しかし今では、脂肪が高血圧を引き起こすのは、いくつかの化学的要因を通じて血管を狭くするためであることが判明している。たとえば脂肪は、強力に血管を収縮させる物質、アンギオテンシノーゲンを作り出す。同時に、交感神経も刺激するが、これも循環系を収縮させる。これらの作用はしかも、脂肪が及ぼす影響のほんの一端に過ぎないかもしれないのだ。「これは非常に複雑なシステムで、知れば知るほど複雑さが増していく」と、ニューヨークにある聖ルカ・ルーズベルト病院の肥満研究センター責任者、ザビアー・ピスンヤー博士は話す。膨らみすぎた脂肪細胞がもたらす明白な害の1つに、体内でのインシュリンの製造と使用への影響がある。インシュリンは、筋肉にエネルギーを燃焼し、脂肪細胞にエネルギーを蓄積するよう指令を出すホルモンだ。肥大した脂肪細胞は、血中に脂肪を漏出させることなどによって、インシュリンの作用を鈍らせる。そこで膵臓は、その埋め合わせをするために、より多くのインシュリンやその他のタンパク質を作らなければならなくなる。今では、インシュリン分泌量の増加――インシュリン抵抗と呼ばれる状態の一環――が特に有害であることが、研究者たちの間で認識されている。インシュリンの増加は、動脈壁に直接ダメージを与え、血管が詰まる原因となり得る。

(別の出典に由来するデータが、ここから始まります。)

def execVspill (o : VmOps) : State → Host.Outcome State Fault Refusal := run do
  let p ← spillDispatch o false
  moveStream p (spillByte p)

def execVfill (o : VmOps) : State → Host.Outcome State Fault Refusal := run do
  let p ← spillDispatch o true
  moveStream p (fillByte p)

/-! ### Scatter-reductions (09 R191, 05 R94, R95, 07 R145) -/

/-- The element format of FADD. -/
def reduceFmt (w : Nat) : FloatFmt := if w = 16 then bf16 else if w = 32 then fp32 else fp64

/-- One application of op3 `op` at width `w` (09 R191). -/
def redApply (op w old x : Nat) : Nat :=
  let pickInt (signed : Bool) (least : Bool) : Nat :=
    if (intValue signed w x < intValue signed w old) = least && intValue signed w x ≠ intValue signed w old then x else old
  match op with
  | 0 => (old + x) % 2 ^ w
  | 1 => let f := reduceFmt w; (f.fit .rne false 0 (sumOf false [f.value old, f.value x]).1).bits
  | 2 => pickInt true true
  | 3 => pickInt true false
  | 4 => pickInt false true
  | 5 => pickInt false false
  | 6 => old &&& x
  | _ => old ||| x

/-- An element of a scatter-reduction: its address, its location and its value, and where its store goes in the strip. -/
structure Hit where
  va : Word
  loc : Nat
  value : Nat
  mask : Nat := 0

/-- Element `i` with its value; faults are those of a store (09 R191). -/
def MemPlan.hit (p : MemPlan) (i : Nat) : M Hit := do
  let locs ← found p.table i
  let va ← p.addr i
  let v ← sourceElem p.o.a.toNat p.width p.h.sliced i 0
  pure { va := va, loc := locs.headD 0, value := v }

/-- Element `i` of a scatter-reduction that combines elements before it stores: those of one location, of which `before` came
earlier, go to one place of the strip, where a mark raises cause 13 (08 R165). -/
def MemPlan.placed (p : MemPlan) (before : List Hit) (i : Nat) : M Hit := do
  let x ← p.hit i
  match before.find? (·.loc == x.loc) with
  | some y => pure { x with mask := y.mask }
  | none =>
    let n := p.width / 8
    let mask ← modifyGet fun s => s.stripMask s.h.strip .element x.loc n
    let s ← get
    let r := s.sunk s.h.strip .element true x.loc n id false mask
    let _ ← useBytes x.va (r.seen, !r.found.isEmpty)
    pure { x with mask := mask }

/-- Whether no location named by an element before `j` is named by one from `j` on. -/
def MemPlan.splitsAt (p : MemPlan) (j : Nat) : Bool :=
  let locs (t : ProbeTable) : List Nat := t.flatMap fun e => match e.2 with | .ok ls => ls | .error _ => []
  let before := locs (p.table.filter (·.1 < j))
  (locs (p.table.filter (j ≤ ·.1))).all fun l => !before.contains l

/-- A scatter-reduction is atomic as a whole at each location (05 R95): one that stops part-way does so at the next place
where what it has applied and what remains share no location. -/
def MemPlan.settlePart (p : MemPlan) : M Unit := modify fun s =>
  { s with part := s.part.bind fun k => (List.range (p.h.length - p.h.start)).find? fun m => k ≤ m && p.splitsAt (p.h.start + m + 1) }

/-- Applies one element at its place, in one read-modify-write (05 R93). -/
def MemPlan.apply (p : MemPlan) (op : Nat) (x : Hit) : M Unit := do
  let _ ← modifyMemory x.va .element x.loc (p.width / 8) fun old => redApply op p.width old x.value

/-- Room for a pending contribution (07 R145). -/
def State.hasRoom (s : State) (loc : Nat) : Bool :=
  if regionOf loc = .device then
    (s.contribs.filter fun c => regionOf c.pa == .device && homeDie c.pa == homeDie loc).length < 1048576
  else (s.contribs.filter fun c => regionOf c.pa == .scratch && c.pa / 0x400000 == loc / 0x400000).length < 65536

/-- Holds a contribution of a deterministic launch until its convoy closes (07 R145). -/
def MemPlan.hold (p : MemPlan) (op i : Nat) (x : Hit) : M Unit := do
  if marked (← get).poison x.loc (p.width / 8) then trap 13 x.va
  if !(← get).hasRoom x.loc then trap 19 (← freeWord)
  modify fun s => { s with
    nextId := s.nextId + 1
    contribs := s.contribs ++ [{ lid := p.h.key.lid, member := p.h.key.member.toNat, seq := s.nextId
                                 key := (s.h.sbase.toNat + i) % 2 ^ 64, pa := x.loc, op := op, bytes := p.width / 8, value := x.value }] }

/-- Combines a list two at a time in an order left open (05 R94). -/
def combineAny {α : Type} (d : α) (f : α → α → α) : Nat → List α → M α
  | 0, l => pure (l.headD d)
  | fuel + 1, l => do
    match l with
    | [] => pure d
    | [x] => pure x
    | [x, y] => pure (f x y)
    | l =>
      let i ← choose l.length
      let x := (l[i]?).getD d
      let l := l.eraseIdx i
      let j ← choose l.length
      let y := (l[j]?).getD d
      combineAny d f fuel (f x y :: l.eraseIdx j)

/-- The elements that come before a fault, and the fault with its element. -/
def MemPlan.gather (p : MemPlan) (before : List Hit) (i : Nat) : Nat → M (List Hit × Option (Nat × Nat × Word))
  | 0 => pure ([], none)
  | n + 1 => do
    let on ← active p.o.vm i
    if on then
      let r ← tryCatch (do return Except.ok (← p.placed before i)) fun e => match e with
        | .trap c v => pure (Except.error (c, v))
        | .wait => stall
      match r with
      | .error (c, v) => pure ([], some (i, c, v))
      | .ok x =>
        let (xs, f) ← p.gather (before ++ [x]) (i + 1) n
        pure (x :: xs, f)
    else p.gather before (i + 1) n

/-- Applies the contributions to each location in any order and any tree, in one read-modify-write (05 R94, R95). -/
def MemPlan.applyAny (p : MemPlan) (op : Nat) (xs : List Hit) (locs : List Nat) : M Unit := do
  locs.forM fun loc => do
    let hits := xs.filter (·.loc == loc)
    let vs : List (Nat → Nat) := hits.map fun x => fun _ => x.value
    let f ← combineAny id (fun f g old => redApply op p.width (f old) (g old)) (vs.length + 1) (id :: vs)
    hits.head?.forM fun x => do
      let _ ← modifyAt x.va .element loc (p.width / 8) f x.mask
  modHart Hart.endElements

/-- FADD at eew 000 and any operation at eew 100 are refused (09 R191). -/
def reduceEew (op : Nat) (o : VmOps) : Bool := o.mode == 2 && o.eew.toNat < 4 && !(op == 1 && o.eew == 0)

/-- The loop of VSREDO, or of VSRED, of operation `op`: each element is applied, or held under DET. Scatter-reductions are
no loads or stores of R224, so they carry no tangents: DEDUCED, log 60. -/
def scatterBody (ordered : Bool) (op : Nat) (o : VmOps) : M VBody := do
  let p ← memDispatch o .source (reduceEew op) false
  p.settlePart
  pure (storeBody o.vm (fun i => do
    let x ← p.hit i
    if !ordered && p.h.det && (regionOf x.loc == .device || regionOf x.loc == .scratch) then p.hold op i x
    else p.apply op x) (p.finish true))

/-- VSRED of FADD without DET: the elements before a fault are combined in any order (05 R94). -/
def scatterAny (op : Nat) (o : VmOps) : M Unit := do
  let p ← memDispatch o .source (reduceEew op) false
  p.settlePart
  let n := p.h.length - p.h.start
  let k := (((← get).part.map (· + 1)).getD n)
  let (xs, f) ← p.gather [] p.h.start (min k n)
  p.applyAny op xs (xs.map (·.loc)).eraseDups
  match f with
  | some (i, c, v) =>
    setStart i
    trap c v
  | none =>
    if k < n then setStart (p.h.start + k)
    else
      setStart 0
      p.finish true
      retire 4

/-- VSREDO, or VSRED, of operation `op`. -/
def scatter (ordered : Bool) (op : Nat) (o : VmOps) : State → Host.Outcome State Fault Refusal := run do
  if !ordered && op = 1 && !(← hart).det then scatterAny op o
  else scatterBody ordered op o >>= runVector

def execVsredIadd (o : VmOps) : State → Host.Outcome State Fault Refusal := scatter false 0 o
def execVsredFadd (o : VmOps) : State → Host.Outcome State Fault Refusal := scatter false 1 o
def execVsredMins (o : VmOps) : State → Host.Outcome State Fault Refusal := scatter false 2 o
def execVsredMaxs (o : VmOps) : State → Host.Outcome State Fault Refusal := scatter false 3 o
def execVsredMinn (o : VmOps) : State → Host.Outcome State Fault Refusal := scatter false 4 o
def execVsredMaxn (o : VmOps) : State → Host.Outcome State Fault Refusal := scatter false 5 o
def execVsredAnd (o : VmOps) : State → Host.Outcome State Fault Refusal := scatter false 6 o
def execVsredIor (o : VmOps) : State → Host.Outcome State Fault Refusal := scatter false 7 o
def execVsredoIadd (o : VmOps) : State → Host.Outcome State Fault Refusal := scatter true 0 o
def execVsredoFadd (o : VmOps) : State → Host.Outcome State Fault Refusal := scatter true 1 o
def execVsredoMins (o : VmOps) : State → Host.Outcome State Fault Refusal := scatter true 2 o
def execVsredoMaxs (o : VmOps) : State → Host.Outcome State Fault Refusal := scatter true 3 o
def execVsredoMinn (o : VmOps) : State → Host.Outcome State Fault Refusal := scatter true 4 o
def execVsredoMaxn (o : VmOps) : State → Host.Outcome State Fault Refusal := scatter true 5 o
def execVsredoAnd (o : VmOps) : State → Host.Outcome State Fault Refusal := scatter true 6 o
def execVsredoIor (o : VmOps) : State → Host.Outcome State Fault Refusal := scatter true 7 o

/-! ### VBIN (09 R192 to R194) -/

/-- The table record's fields that VBIN only reads, and the pages that its probe pass translated. -/
structure BinTable where
  place : Word
  base : Nat
  lsz : Nat
  limit : Nat
  mode : Nat
  policy : Nat
  tag : Nat
  cap : Nat
  cache : PageCache

/-- Translates an address in the probe pass; a fault is a store page fault (09 R194). -/
def binProbePage (cache : PageCache) (va : Word) : M (Nat × PageCache) := do
  let (r, cache) ← locateOnce true .store cache va
  match r with
  | .ok loc => pure (loc, cache)
  | .error f => trap 4 f.2

/-- Translates several addresses. -/
def binProbes : List Word → PageCache → M PageCache
  | [], cache => pure cache
  | va :: vas, cache => do
    let (_, cache) ← binProbePage cache va
    binProbes vas cache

漏れだした脂肪は心筋にも浸潤し、鬱血(うっけつ)性心不全を引き起こすことがある。本来の場所でないところに脂肪が蓄積することは、肝臓へのダメージも引き起こす。脂肪の蓄積は肝臓移植の理由としてB型肝炎に次いで多い。脂肪細胞が分泌するさまざまなタンパク質はまた、炎症の原因にもなる。特に動脈の硬化が始まった部分に壊滅的な作用を及ぼし、血管を破裂させて心臓発作や脳卒中を引き起こすことがある。これらの炎症性タンパク質や、成長ホルモンといった、脂肪に関係するその他の化学物質の働きは、肥満のもたらすさらに恐ろしい結果――ガンの発病――に関連があるとも考えられている。